I’m currently working on a personal project utilising WebApi to post an image for OCR. I don’t need to save this file, I just need a byte array of it to perform some character recognition using Tesseract. One of the tutorials on http://www.asp.net, Forms and Multi-part MIME, describes how to upload an image by reading the multipart data directly inside the controller, and saving it to appdata folder.

This doesn’t seem ideal for my scenario, firstly, I don’t need to store the images and, more importantly, it makes it difficult to test.

Ideally, I needed my actions signature to be like this:

[HttpPost]
public Task<string> Upload(ImageMedia media)

Where ImageMedia looks like this:

    public class ImageMedia
    {
        public string FileName { get; set; }
        public string MediaType { get; set; }
        public byte[] Buffer { get; set; }

        public ImageMedia(string fileName, string mediaType, byte[] imagebuffer)
        {
            FileName = fileName;
            MediaType = mediaType;
            Buffer = imagebuffer;
        }
    }

Now, implementing a new MediaTypeFormatter I can extract the image and populate my ImageMedia model.

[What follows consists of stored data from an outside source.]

/-- TYPE of a record. -/
def recType (r : Nat) : Nat := r % 256
/-- Whether a record names a bough by its place: CTX, BNUM, SLOT and CORE. A replay runs its one recorded launch under an identity of
its own, so LAUNCH is not compared (R434; assumption 143). -/
def recOf (r ids : Nat) : Bool := bitsOf r 96 16 == ids % 2 ^ 16

/-! ### Writes on their way -/

/-- Whether a die has applied every write that a write's vector counts (R133). -/
def State.mayApply (s : State) (d : Nat) (w : Write) : Bool := clockCovers (s.die d).clock w.clock

/-- The launch of a bough key. -/
def launchOfKey (bough : Nat) : Nat := bough / 2 ^ 28

/-- The input states a reorder (WORDER of R434) in which this write comes first and another die's, not yet applied here,
second: as in the run that it logs, the second is applied before (assumption 129). -/
def State.playHolds (s : State) (d : Nat) (w : Write) : Bool :=
  s.plays d (launchOfKey w.bough) &&
    w.cells.any fun c =>
      (s.nextPlay d fun r => recType r == 0x05 && bitsOf r 128 40 == paLocal c.1 && bitsOf r 168 22 == w.origin).any
        fun x => ((tget (s.die d).rep c.1).map fun e => e.src != bitsOf x.2 190 22).getD true

/-- Reorders of bytes noted by a die, once for each element (R134). -/
def State.noteSwitches (s : State) (d size launch : Nat) (xs : List Switch) : State :=
  let ys := xs.foldl (fun acc x =>
    if acc.any fun (y : Switch) => y.addr / size == x.addr / size && y.first == x.first && y.second == x.second then acc
    else acc ++ [{ x with launch := launch, time := s.cc }]) []
  if ys.isEmpty then s else s.onDie d fun x => { x with reorders := x.reorders ++ ys }

/-- A reorder of a byte. -/
def switchOf (a first second : Nat) : Switch := { addr := paLocal a, first := first, second := second, launch := 0, time := 0 }

/-- Whether what a store has written covers a line whole. -/
def GOp.covers (o : GOp) (line : Nat) : Bool :=
  o.kind == .store && (List.range 128).all fun i => o.lanes.any fun r =>
    r.stage == 2 && r.fault.isNone && !r.spoiled && decide (r.pa ≤ 128 * line + i) && decide (128 * line + i < r.pa + r.bytes)

/-- Lines that one store has covered whole, in as many parts as it may, are poisoned no longer (R123). -/
def State.unpoisonStored (s : State) : State :=
  if s.poison.isEmpty then s
  else { s with poison := s.poison.filter fun n => !s.ops.any fun e => e.2.covers n }

/-- The home performs a write that was sent to it, once it may (R133): its place in the home order is the arrival order
(R134), and a write that originates there carries the home's vector of then. The issuing die puts its bytes in that order. -/
def State.performSent (s : State) (id : Nat) : State :=
  match tget s.writes id with
  | none => s
  | some w =>
    if w.order != 0 || !s.mayApply w.home w then s
    else
      let n := s.nextOrder
      let t := s.homeTakes w.cells
      let t := t.onDie w.home fun x => { x with clock := clockTick x.clock w.origin }
      let t := { t with writes := tmod t.writes id fun x =>
                  { x with order := n, old := s.before w.cells, todo := x.todo.filter (· != w.home)
                           clock := if w.origin = w.home then (s.die w.home).clock else w.clock } }
      let step := fun (p : State × List Switch) (c : Host.Cell) =>
        match tget (p.1.die w.origin).rep c.1 with
        | none => p
        | some e =>
          if e.own = id then (p.1.setRep w.origin c.1 { e with order := n, own := 0 }, p.2)
          else if e.own = 0 then
            (p.1.setRep w.origin c.1 { val := c.2, order := n, own := 0, src := w.origin },
              p.2 ++ [switchOf c.1 e.src w.origin])
          else p
      let r := w.cells.foldl step (t, [])
      let t := (r.1.retireWrite id).noteSwitches w.origin w.size (launchOfKey w.bough) r.2
      { t with ops := t.ops.map fun (e : Nat × GOp) =>
          (e.1, { e.2 with lanes := e.2.lanes.map fun (x : LaneReq) => if x.wid = id then { x with stage := 2 } else x }) }.unpoisonStored

/-- Whether a write of a bough's own that a die has applied and its home has not performed names a byte. -/
def State.ownPending (s : State) (d bough a : Nat) : Bool :=
  s.writes.any fun x => x.2.order == 0 && x.2.origin == d && x.2.bough == bough && (x.2.cells.lookup a).isSome

/-- A die applies a write that its home has performed, once it has applied what the write's vector counts (R133); a byte that holds a
write later in the home order keeps it (R134), as it does where a later write of the same bough is still on its way to the home
(R132, R135). -/
def State.applyReplica (s : State) (d id : Nat) : State :=
  match tget s.writes id with
  | none => s
  | some w =>
    if w.order = 0 || !w.todo.contains d || !s.mayApply d w || s.playHolds d w then s
    else
      let step := fun (p : State × List Switch) (c : Host.Cell) =>
        match tget (p.1.die d).rep c.1 with
        | some e =>
          if (e.own = 0 && decide (w.order < e.order)) || s.ownPending d w.bough c.1 then (p.1, p.2 ++ [switchOf c.1 w.origin e.src])
          else (p.1.setRep d c.1 { val := c.2, order := w.order, own := 0, src := w.origin }, p.2)
        | none => (p.1.setRep d c.1 { val := c.2, order := w.order, own := 0, src := w.origin }, p.2)
      let r := w.cells.foldl step (s, [])
      let t := r.1.onDie d fun x => { x with clock := clockTick x.clock w.origin }
      let t := { t with writes := tmod t.writes id fun x => { x with todo := x.todo.filter (· != d) } }
      (t.retireWrite id).noteSwitches d w.size (launchOfKey w.bough) r.2

/-- A write that a home is sent arrives there: performed, and on its way to the other views (R131, R133). -/
def State.performArrived (s : State) (id : Nat) : State :=
  let t := s.performSent id
  if (tget t.writes id).map (·.order) == (tget s.writes id).map (·.order) then t else t.spread id

end Sys2Proof.Machine
end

Firstly, we need to to tell the framework what media types the MediaFormatter applies to, we can do this by adding MediaTypeHeaderValues to the list of SupportedMediaTypes inside the constructor, something like this does the job:

        public ImageMediaFormatter()
        {
            SupportedMediaTypes.Add(new MediaTypeHeaderValue("image/jpeg"));
            SupportedMediaTypes.Add(new MediaTypeHeaderValue("image/jpg"));
            SupportedMediaTypes.Add(new MediaTypeHeaderValue("image/png"));
            SupportedMediaTypes.Add(new MediaTypeHeaderValue("multipart/form-data"));
        }

We also need to specifiy what model types the formatter can write/read, because I’m only reading from the stream to my ImageMedia, I’ll need to override CanReadType comparing the Type passed in to typeof(ImageMedia):

        protected override bool CanReadType(Type type)
        {
            return type == typeof(ImageMedia);
        }

And I’ll simply return false from CanWriteType:

        protected override bool CanWriteType(Type type)
        {
            return false;
        }

Now for the actual work:

1. First check that the request is IsMimeMultipartContent
2. Then read the content of the request as Multipart.
3. We the find the part that that matches one of our SupportedMediaTypes, this will be the image we’re after.
4. We extract te fileName and mediaType from the headers of the content we retrieved.
5. then on content call ReadAsStreamAsync()
6. as ImageMedia wants a byte[] I call a handy helper “ReadFully” which is an extension method on Stream, (written by Jon Skeet)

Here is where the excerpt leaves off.